| WHAT NEEDS TO BE DONE |
Copy out all lines from the entries below in which "levelHigh" occurs.

**** RECORDS SUPPLIED

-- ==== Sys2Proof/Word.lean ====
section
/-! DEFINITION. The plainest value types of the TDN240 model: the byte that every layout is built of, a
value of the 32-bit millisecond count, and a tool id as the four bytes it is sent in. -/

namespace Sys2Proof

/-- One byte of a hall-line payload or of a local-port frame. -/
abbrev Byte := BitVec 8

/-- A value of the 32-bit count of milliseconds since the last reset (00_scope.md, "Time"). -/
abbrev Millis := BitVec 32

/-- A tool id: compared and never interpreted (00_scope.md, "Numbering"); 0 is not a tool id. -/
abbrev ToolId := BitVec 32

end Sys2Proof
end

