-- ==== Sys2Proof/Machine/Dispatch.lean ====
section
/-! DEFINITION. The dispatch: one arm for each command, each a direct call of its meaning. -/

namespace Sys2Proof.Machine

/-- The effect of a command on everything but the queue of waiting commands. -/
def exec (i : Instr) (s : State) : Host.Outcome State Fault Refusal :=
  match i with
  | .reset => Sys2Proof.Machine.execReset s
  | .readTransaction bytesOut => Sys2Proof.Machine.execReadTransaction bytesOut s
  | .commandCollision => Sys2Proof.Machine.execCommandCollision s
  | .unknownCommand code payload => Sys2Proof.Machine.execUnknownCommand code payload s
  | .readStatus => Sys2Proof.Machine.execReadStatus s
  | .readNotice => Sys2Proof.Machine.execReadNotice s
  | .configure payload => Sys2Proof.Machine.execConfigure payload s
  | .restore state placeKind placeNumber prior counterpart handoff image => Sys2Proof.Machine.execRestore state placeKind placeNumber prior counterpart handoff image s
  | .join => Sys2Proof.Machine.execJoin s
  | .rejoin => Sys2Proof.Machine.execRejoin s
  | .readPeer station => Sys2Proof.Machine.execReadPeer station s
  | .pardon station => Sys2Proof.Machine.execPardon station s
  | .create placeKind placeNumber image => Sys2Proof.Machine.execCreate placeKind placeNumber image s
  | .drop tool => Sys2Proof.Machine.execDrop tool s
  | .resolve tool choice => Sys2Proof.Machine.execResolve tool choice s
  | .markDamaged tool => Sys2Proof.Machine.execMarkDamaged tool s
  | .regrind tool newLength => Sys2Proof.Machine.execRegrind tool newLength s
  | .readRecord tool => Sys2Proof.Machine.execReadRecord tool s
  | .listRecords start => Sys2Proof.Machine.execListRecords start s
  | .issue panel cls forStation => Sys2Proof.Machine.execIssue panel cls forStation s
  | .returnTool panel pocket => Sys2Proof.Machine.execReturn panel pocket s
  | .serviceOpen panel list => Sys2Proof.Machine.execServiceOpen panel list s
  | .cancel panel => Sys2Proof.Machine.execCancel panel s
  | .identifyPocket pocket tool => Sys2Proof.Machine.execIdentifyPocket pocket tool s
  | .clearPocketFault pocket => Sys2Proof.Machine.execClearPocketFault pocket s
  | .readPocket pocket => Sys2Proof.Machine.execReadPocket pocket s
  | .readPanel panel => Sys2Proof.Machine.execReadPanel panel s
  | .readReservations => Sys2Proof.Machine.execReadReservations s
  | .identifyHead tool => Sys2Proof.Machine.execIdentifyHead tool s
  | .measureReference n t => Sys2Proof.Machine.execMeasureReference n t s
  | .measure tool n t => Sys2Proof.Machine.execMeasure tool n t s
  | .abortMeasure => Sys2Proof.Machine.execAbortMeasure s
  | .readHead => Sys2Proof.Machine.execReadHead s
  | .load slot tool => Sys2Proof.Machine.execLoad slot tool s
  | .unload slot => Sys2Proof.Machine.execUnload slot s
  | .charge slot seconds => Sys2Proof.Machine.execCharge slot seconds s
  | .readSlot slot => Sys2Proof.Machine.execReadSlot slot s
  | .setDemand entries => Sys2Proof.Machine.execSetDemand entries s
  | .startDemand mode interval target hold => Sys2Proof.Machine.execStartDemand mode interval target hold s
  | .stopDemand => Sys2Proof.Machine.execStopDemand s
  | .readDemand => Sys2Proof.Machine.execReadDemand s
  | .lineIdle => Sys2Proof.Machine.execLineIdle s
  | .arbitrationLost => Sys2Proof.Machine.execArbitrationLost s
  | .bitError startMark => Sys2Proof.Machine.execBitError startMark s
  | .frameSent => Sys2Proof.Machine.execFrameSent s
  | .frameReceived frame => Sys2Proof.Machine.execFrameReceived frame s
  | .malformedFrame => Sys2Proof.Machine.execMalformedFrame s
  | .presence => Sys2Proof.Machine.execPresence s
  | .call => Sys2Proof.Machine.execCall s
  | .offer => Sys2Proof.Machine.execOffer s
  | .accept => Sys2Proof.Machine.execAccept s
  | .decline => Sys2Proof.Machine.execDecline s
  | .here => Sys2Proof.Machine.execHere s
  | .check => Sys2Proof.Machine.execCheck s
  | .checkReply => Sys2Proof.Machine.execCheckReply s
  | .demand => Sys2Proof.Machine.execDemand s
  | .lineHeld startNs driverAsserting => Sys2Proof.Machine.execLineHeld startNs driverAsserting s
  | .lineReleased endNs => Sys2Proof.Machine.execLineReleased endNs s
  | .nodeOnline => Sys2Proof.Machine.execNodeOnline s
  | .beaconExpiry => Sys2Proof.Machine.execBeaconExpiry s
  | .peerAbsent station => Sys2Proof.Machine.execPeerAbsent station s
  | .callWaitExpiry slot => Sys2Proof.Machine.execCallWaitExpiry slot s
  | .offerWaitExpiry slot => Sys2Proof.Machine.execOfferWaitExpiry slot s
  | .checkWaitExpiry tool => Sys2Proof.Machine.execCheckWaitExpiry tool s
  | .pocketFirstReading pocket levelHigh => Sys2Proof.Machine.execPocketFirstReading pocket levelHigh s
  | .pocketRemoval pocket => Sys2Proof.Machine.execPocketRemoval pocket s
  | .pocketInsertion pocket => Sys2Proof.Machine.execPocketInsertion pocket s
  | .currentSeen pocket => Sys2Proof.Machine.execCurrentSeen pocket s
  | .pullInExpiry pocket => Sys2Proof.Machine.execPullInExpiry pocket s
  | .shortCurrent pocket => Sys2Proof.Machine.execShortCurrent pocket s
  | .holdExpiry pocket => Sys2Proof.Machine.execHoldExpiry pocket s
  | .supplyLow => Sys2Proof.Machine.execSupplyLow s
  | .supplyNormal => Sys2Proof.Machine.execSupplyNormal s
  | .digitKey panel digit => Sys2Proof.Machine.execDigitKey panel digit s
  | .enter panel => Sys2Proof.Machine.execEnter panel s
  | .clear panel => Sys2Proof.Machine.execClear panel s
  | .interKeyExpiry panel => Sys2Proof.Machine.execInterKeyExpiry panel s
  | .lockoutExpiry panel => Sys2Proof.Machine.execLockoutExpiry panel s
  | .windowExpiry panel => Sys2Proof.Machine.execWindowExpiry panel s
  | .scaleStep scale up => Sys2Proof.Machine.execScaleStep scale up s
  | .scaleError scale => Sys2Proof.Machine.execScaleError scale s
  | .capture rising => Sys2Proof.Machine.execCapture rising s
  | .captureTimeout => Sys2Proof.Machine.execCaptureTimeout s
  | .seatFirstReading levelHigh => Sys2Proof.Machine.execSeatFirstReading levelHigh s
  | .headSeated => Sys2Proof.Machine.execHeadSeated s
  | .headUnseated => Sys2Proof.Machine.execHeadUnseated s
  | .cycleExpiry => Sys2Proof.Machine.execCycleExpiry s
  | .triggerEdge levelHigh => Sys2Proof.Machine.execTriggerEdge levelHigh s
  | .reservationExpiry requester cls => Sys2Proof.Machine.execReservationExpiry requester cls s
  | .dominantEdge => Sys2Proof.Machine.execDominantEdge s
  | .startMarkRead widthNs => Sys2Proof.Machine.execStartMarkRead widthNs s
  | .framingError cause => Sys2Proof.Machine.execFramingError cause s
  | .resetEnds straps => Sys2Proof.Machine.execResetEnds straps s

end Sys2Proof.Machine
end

********

| COMPLETED TASK |
  | .pocketFirstReading pocket levelHigh => Sys2Proof.Machine.execPocketFirstReading pocket levelHigh s
  | .seatFirstReading levelHigh => Sys2Proof.Machine.execSeatFirstReading levelHigh s
  | .triggerEdge levelHigh => Sys2Proof.Machine.execTriggerEdge levelHigh s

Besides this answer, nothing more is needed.